Every record must be retyped exactly as it reads.
════════════════
/-- Where `pc` goes when it is loaded. -/
theorem newPc_eq_nextPc (hv : l.v = true) (hport : l.flag .dcacheEn = true → P.dcacheReady c = true)
    (hfree : l.flag .trapOp = true → l.flag .dcacheEn = true) :
    newPc (memPcMux l) l.npc l.address (memData P c m d l) = l.nextPc m := by
  rw [memPcMux, MemLatch.nextPc, hv, if_neg (by decide)]
  by_cases ht : l.flag .trapOp = true
  · rw [if_pos ht, if_pos ht, ← memData_eq_loaded P c m d hv (hfree ht) (hport (hfree ht))]
    rfl
  · rw [if_neg ht, if_neg ht]
    split <;> rfl

end

/-! The rows of the reference image by their positions b12 to b22: bit `k` of a literal is position b12 + `k`. -/

theorem loaded_eq (l : MemLatch) (m : Memory) :
    l.loaded m = if l.cs.getLsbD 6 then memReadWord m l.address else sext (m.byte l.address) := rfl

/-- The architectural state behind an instruction in MEM by the raw bits of its slice. -/
theorem retired_eq (l : MemLatch) (s : State) : l.retired s =
    { s with
      pc := if l.cs.getLsbD 2 then l.loaded s.memory
        else if l.cs.getLsbD 1 || (l.cs.getLsbD 0 && memBrCond l) then l.address else l.npc
      regs := if l.cs.getLsbD 9 then writeReg s.regs l.drid (l.result s.memory) else s.regs
      cc := if l.cs.getLsbD 10 then ccOf (l.result s.memory) else s.cc
      memory := if l.cs.getLsbD 4 && l.cs.getLsbD 5 then
          if l.cs.getLsbD 6 then memWriteWord s.memory l.address l.aluResult
          else memWriteByte s.memory l.address (range l.aluResult 7 0)
        else s.memory } := rfl

theorem retired_jump {l : MemLatch} (s : State) (h : l.cs = 0b000_000_1010#11) : l.retired s = s.setPc l.address := by
  simp [retired_eq, h]; rfl

section
variable {l : MemLatch} {s : State} (hnpc : l.npc = s.pc + 2#16)
include hnpc

theorem retired_operate (h : l.cs = 0b1111_000_0000#11) : l.retired s = s.writeResult l.drid l.aluResult := by
  simp [retired_eq, MemLatch.result, h, hnpc]; rfl

theorem retired_lea (h : l.cs = 0b0100_000_0000#11) : l.retired s = s.writeAddress l.drid l.address := by
  simp [retired_eq, MemLatch.result, h, hnpc]; rfl

theorem retired_ldb (h : l.cs = 0b1110_001_0000#11) :
    l.retired s = s.writeResult l.drid (sext (s.memory.byte l.address)) := by
  simp [retired_eq, MemLatch.result, loaded_eq, h, hnpc]; rfl

theorem retired_ldw (h : l.cs = 0b1110_101_0000#11) :
    l.retired s = s.writeResult l.drid (memReadWord s.memory l.address) := by
  simp [retired_eq, MemLatch.result, loaded_eq, h, hnpc]; rfl

theorem retired_stb (h : l.cs = 0b0000_011_0000#11) :
    l.retired s = s.store (memWriteByte s.memory l.address (range l.aluResult 7 0)) := by
  simp [retired_eq, h, hnpc]; rfl

theorem retired_stw (h : l.cs = 0b0000_111_0000#11) :
    l.retired s = s.store (memWriteWord s.memory l.address l.aluResult) := by
  simp [retired_eq, h, hnpc]; rfl

theorem retired_branch (h : l.cs = 0b0000_000_1001#11) : l.retired s = s.branchIf (memBrCond l) l.address := by
  simp [retired_eq, h, hnpc]; rfl

theorem retired_call (h : l.cs = 0b0101_000_1010#11) (hlink : l.drid = linkReg) :
    l.retired s = s.callTo l.address := by
  simp [retired_eq, MemLatch.result, h, hnpc, hlink, linkReg]; rfl

theorem retired_trap (h : l.cs = 0b0101_101_1100#11) (hlink : l.drid = linkReg) :
    l.retired s = s.callTo (memReadWord s.memory l.address) := by
  simp [retired_eq, MemLatch.result, loaded_eq, h, hnpc, hlink, linkReg]; rfl

theorem retired_none (h : l.cs = 0b0000_000_0000#11) : l.retired s = s.advance := by
  simp [retired_eq, h, hnpc]; rfl

end

end Sys2Proof.Machine
end

section
/-! The instruction in AGEX, row by row of the reference image: what its address, its result and its retirement are. -/

namespace Sys2Proof.Machine

open Bits

/-- The AGEX latch holds the instruction `i`, decoded under the reference image, with the NPC of a state and the operands
and flags that `i` needs as the state has them (46_stage_decode_fetch.md R201 to R206). -/
structure Issued (s : State) (a : AgexLatch) (i : Instr) : Prop where
  decodes : Decodes a.ir i
  npc : a.npc = s.pc + 2#16
  cs : a.cs = agexSlice (instrRow i)
  drid : a.drid = dridOf (instrRow i) a.ir
  sr1 : flagAt 0 (instrRow i) .sr1Needed = true → a.sr1 = s.reg (sr1Id a.ir)
  sr2 : flagAt 0 (instrRow i) .sr2Needed = true → a.sr2 = s.reg (sr2Id a.ir)
  cc : flagAt 0 (instrRow i) .brOp = true → a.cc = s.cc

/-! The result and the address by the raw bits of AGEX_CS. -/

theorem agexResult_eq (a : AgexLatch) : agexResult a =
    if a.cs.getLsbD 8 then agexAluOut a else shifter (bit a.ir 4) (bit a.ir 5) a.sr1 (fieldAmount4 a.ir) := rfl

theorem agexOperandB_eq (a : AgexLatch) :
    agexOperandB a = if a.cs.getLsbD 5 then sext (fieldImm5 a.ir) else a.sr2 := rfl

theorem agexAddress_eq (a : AgexLatch) : agexAddress a =
    if a.cs.getLsbD 4 then (if a.cs.getLsbD 0 then a.sr1 else a.npc) + agexAddr2 a
    else trapVectorAddress (fieldTrapvect8 a.ir) := rfl

theorem agexAddr2_eq (a : AgexLatch) :
    agexAddr2 a = if a.cs.getLsbD 3 then timesTwo (agexAddr2Raw a) else agexAddr2Raw a := rfl

/-- IR[13], which selects the field of SR2, is a bit of the opcode. -/
theorem sr2Id_eq (w : Word) : sr2Id w = if (fieldOpcode w).getLsbD 1 then fieldDR w else fieldSR2 w := by
  have h13 : (fieldOpcode w).getLsbD 1 = bit w 13 := by simp [fieldOpcode_eq]
  rw [sr2Id, h13]

section
variable {s : State} {a : AgexLatch} {i : Instr} (held : MemLatch)

theorem Issued.mem_cs (h : Issued s a i) : (memNext false a held).cs = memSlice (agexSlice (instrRow i)) :=
  congrArg memSlice h.cs

theorem Issued.drid_eq (h : Issued s a i) (hmux : flagAt 0 (instrRow i) .drMux = false) : a.drid = fieldDR a.ir := by
  rw [h.drid, dridOf, hmux]; rfl

theorem Issued.drid_link (h : Issued s a i) (hmux : flagAt 0 (instrRow i) .drMux = true) : a.drid = linkReg := by
  rw [h.drid, dridOf, hmux]; rfl

theorem Issued.sr2_eq (h : Issued s a i) (hn : flagAt 0 (instrRow i) .sr2Needed = true) :
    a.sr2 = s.reg (if (fieldOpcode a.ir).getLsbD 1 then fieldDR a.ir else fieldSR2 a.ir) := by
  rw [h.sr2 hn, sr2Id_eq]

end

/-! AGEX by the row its latch carries (45_stage_agex.md R181 to R188): bit `k` of a literal is position b3 + `k`. -/

section
variable {a : AgexLatch}

theorem agexResult_addReg (h : a.cs = 0b1111_000_0000_1000_00000#20) : agexResult a = a.sr1 + a.sr2 := by
  simp [agexResult_eq, agexAluOut_eq, agexOperandB_eq, h]

theorem agexResult_addImm (h : a.cs = 0b1111_000_0000_1001_00000#20) :
    agexResult a = a.sr1 + (fieldImm5 a.ir).signExtend 16 := by
  simp [agexResult_eq, agexAluOut_eq, agexOperandB_eq, h, sext]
════════════════
Answer to this problem
/-- Where `pc` goes when it is loaded. -/
theorem newPc_eq_nextPc (hv : l.v = true) (hport : l.flag .dcacheEn = true → P.dcacheReady c = true)
    (hfree : l.flag .trapOp = true → l.flag .dcacheEn = true) :
    newPc (memPcMux l) l.npc l.address (memData P c m d l) = l.nextPc m := by
  rw [memPcMux, MemLatch.nextPc, hv, if_neg (by decide)]
  by_cases ht : l.flag .trapOp = true
  · rw [if_pos ht, if_pos ht, ← memData_eq_loaded P c m d hv (hfree ht) (hport (hfree ht))]
    rfl
  · rw [if_neg ht, if_neg ht]
    split <;> rfl

end

/-! The rows of the reference image by their positions b12 to b22: bit `k` of a literal is position b12 + `k`. -/

theorem loaded_eq (l : MemLatch) (m : Memory) :
    l.loaded m = if l.cs.getLsbD 6 then memReadWord m l.address else sext (m.byte l.address) := rfl

/-- The architectural state behind an instruction in MEM by the raw bits of its slice. -/
theorem retired_eq (l : MemLatch) (s : State) : l.retired s =
    { s with
      pc := if l.cs.getLsbD 2 then l.loaded s.memory
        else if l.cs.getLsbD 1 || (l.cs.getLsbD 0 && memBrCond l) then l.address else l.npc
      regs := if l.cs.getLsbD 9 then writeReg s.regs l.drid (l.result s.memory) else s.regs
      cc := if l.cs.getLsbD 10 then ccOf (l.result s.memory) else s.cc
      memory := if l.cs.getLsbD 4 && l.cs.getLsbD 5 then
          if l.cs.getLsbD 6 then memWriteWord s.memory l.address l.aluResult
          else memWriteByte s.memory l.address (range l.aluResult 7 0)
        else s.memory } := rfl

theorem retired_jump {l : MemLatch} (s : State) (h : l.cs = 0b000_000_1010#11) : l.retired s = s.setPc l.address := by
  simp [retired_eq, h]; rfl

section
variable {l : MemLatch} {s : State} (hnpc : l.npc = s.pc + 2#16)
include hnpc

theorem retired_operate (h : l.cs = 0b1111_000_0000#11) : l.retired s = s.writeResult l.drid l.aluResult := by
  simp [retired_eq, MemLatch.result, h, hnpc]; rfl

theorem retired_lea (h : l.cs = 0b0100_000_0000#11) : l.retired s = s.writeAddress l.drid l.address := by
  simp [retired_eq, MemLatch.result, h, hnpc]; rfl

theorem retired_ldb (h : l.cs = 0b1110_001_0000#11) :
    l.retired s = s.writeResult l.drid (sext (s.memory.byte l.address)) := by
  simp [retired_eq, MemLatch.result, loaded_eq, h, hnpc]; rfl

theorem retired_ldw (h : l.cs = 0b1110_101_0000#11) :
    l.retired s = s.writeResult l.drid (memReadWord s.memory l.address) := by
  simp [retired_eq, MemLatch.result, loaded_eq, h, hnpc]; rfl

theorem retired_stb (h : l.cs = 0b0000_011_0000#11) :
    l.retired s = s.store (memWriteByte s.memory l.address (range l.aluResult 7 0)) := by
  simp [retired_eq, h, hnpc]; rfl

theorem retired_stw (h : l.cs = 0b0000_111_0000#11) :
    l.retired s = s.store (memWriteWord s.memory l.address l.aluResult) := by
  simp [retired_eq, h, hnpc]; rfl

theorem retired_branch (h : l.cs = 0b0000_000_1001#11) : l.retired s = s.branchIf (memBrCond l) l.address := by
  simp [retired_eq, h, hnpc]; rfl

theorem retired_call (h : l.cs = 0b0101_000_1010#11) (hlink : l.drid = linkReg) :
    l.retired s = s.callTo l.address := by
  simp [retired_eq, MemLatch.result, h, hnpc, hlink, linkReg]; rfl

theorem retired_trap (h : l.cs = 0b0101_101_1100#11) (hlink : l.drid = linkReg) :
    l.retired s = s.callTo (memReadWord s.memory l.address) := by
  simp [retired_eq, MemLatch.result, loaded_eq, h, hnpc, hlink, linkReg]; rfl

theorem retired_none (h : l.cs = 0b0000_000_0000#11) : l.retired s = s.advance := by
  simp [retired_eq, h, hnpc]; rfl

end

end Sys2Proof.Machine
end

section
/-! The instruction in AGEX, row by row of the reference image: what its address, its result and its retirement are. -/

namespace Sys2Proof.Machine

open Bits

/-- The AGEX latch holds the instruction `i`, decoded under the reference image, with the NPC of a state and the operands
and flags that `i` needs as the state has them (46_stage_decode_fetch.md R201 to R206). -/
structure Issued (s : State) (a : AgexLatch) (i : Instr) : Prop where
  decodes : Decodes a.ir i
  npc : a.npc = s.pc + 2#16
  cs : a.cs = agexSlice (instrRow i)
  drid : a.drid = dridOf (instrRow i) a.ir
  sr1 : flagAt 0 (instrRow i) .sr1Needed = true → a.sr1 = s.reg (sr1Id a.ir)
  sr2 : flagAt 0 (instrRow i) .sr2Needed = true → a.sr2 = s.reg (sr2Id a.ir)
  cc : flagAt 0 (instrRow i) .brOp = true → a.cc = s.cc

/-! The result and the address by the raw bits of AGEX_CS. -/

theorem agexResult_eq (a : AgexLatch) : agexResult a =
    if a.cs.getLsbD 8 then agexAluOut a else shifter (bit a.ir 4) (bit a.ir 5) a.sr1 (fieldAmount4 a.ir) := rfl

theorem agexOperandB_eq (a : AgexLatch) :
    agexOperandB a = if a.cs.getLsbD 5 then sext (fieldImm5 a.ir) else a.sr2 := rfl

theorem agexAddress_eq (a : AgexLatch) : agexAddress a =
    if a.cs.getLsbD 4 then (if a.cs.getLsbD 0 then a.sr1 else a.npc) + agexAddr2 a
    else trapVectorAddress (fieldTrapvect8 a.ir) := rfl

theorem agexAddr2_eq (a : AgexLatch) :
    agexAddr2 a = if a.cs.getLsbD 3 then timesTwo (agexAddr2Raw a) else agexAddr2Raw a := rfl

/-- IR[13], which selects the field of SR2, is a bit of the opcode. -/
theorem sr2Id_eq (w : Word) : sr2Id w = if (fieldOpcode w).getLsbD 1 then fieldDR w else fieldSR2 w := by
  have h13 : (fieldOpcode w).getLsbD 1 = bit w 13 := by simp [fieldOpcode_eq]
  rw [sr2Id, h13]

section
variable {s : State} {a : AgexLatch} {i : Instr} (held : MemLatch)

theorem Issued.mem_cs (h : Issued s a i) : (memNext false a held).cs = memSlice (agexSlice (instrRow i)) :=
  congrArg memSlice h.cs

theorem Issued.drid_eq (h : Issued s a i) (hmux : flagAt 0 (instrRow i) .drMux = false) : a.drid = fieldDR a.ir := by
  rw [h.drid, dridOf, hmux]; rfl

theorem Issued.drid_link (h : Issued s a i) (hmux : flagAt 0 (instrRow i) .drMux = true) : a.drid = linkReg := by
  rw [h.drid, dridOf, hmux]; rfl

theorem Issued.sr2_eq (h : Issued s a i) (hn : flagAt 0 (instrRow i) .sr2Needed = true) :
    a.sr2 = s.reg (if (fieldOpcode a.ir).getLsbD 1 then fieldDR a.ir else fieldSR2 a.ir) := by
  rw [h.sr2 hn, sr2Id_eq]

end

/-! AGEX by the row its latch carries (45_stage_agex.md R181 to R188): bit `k` of a literal is position b3 + `k`. -/

section
variable {a : AgexLatch}

theorem agexResult_addReg (h : a.cs = 0b1111_000_0000_1000_00000#20) : agexResult a = a.sr1 + a.sr2 := by
  simp [agexResult_eq, agexAluOut_eq, agexOperandB_eq, h]

theorem agexResult_addImm (h : a.cs = 0b1111_000_0000_1001_00000#20) :
    agexResult a = a.sr1 + (fieldImm5 a.ir).signExtend 16 := by
  simp [agexResult_eq, agexAluOut_eq, agexOperandB_eq, h, sext]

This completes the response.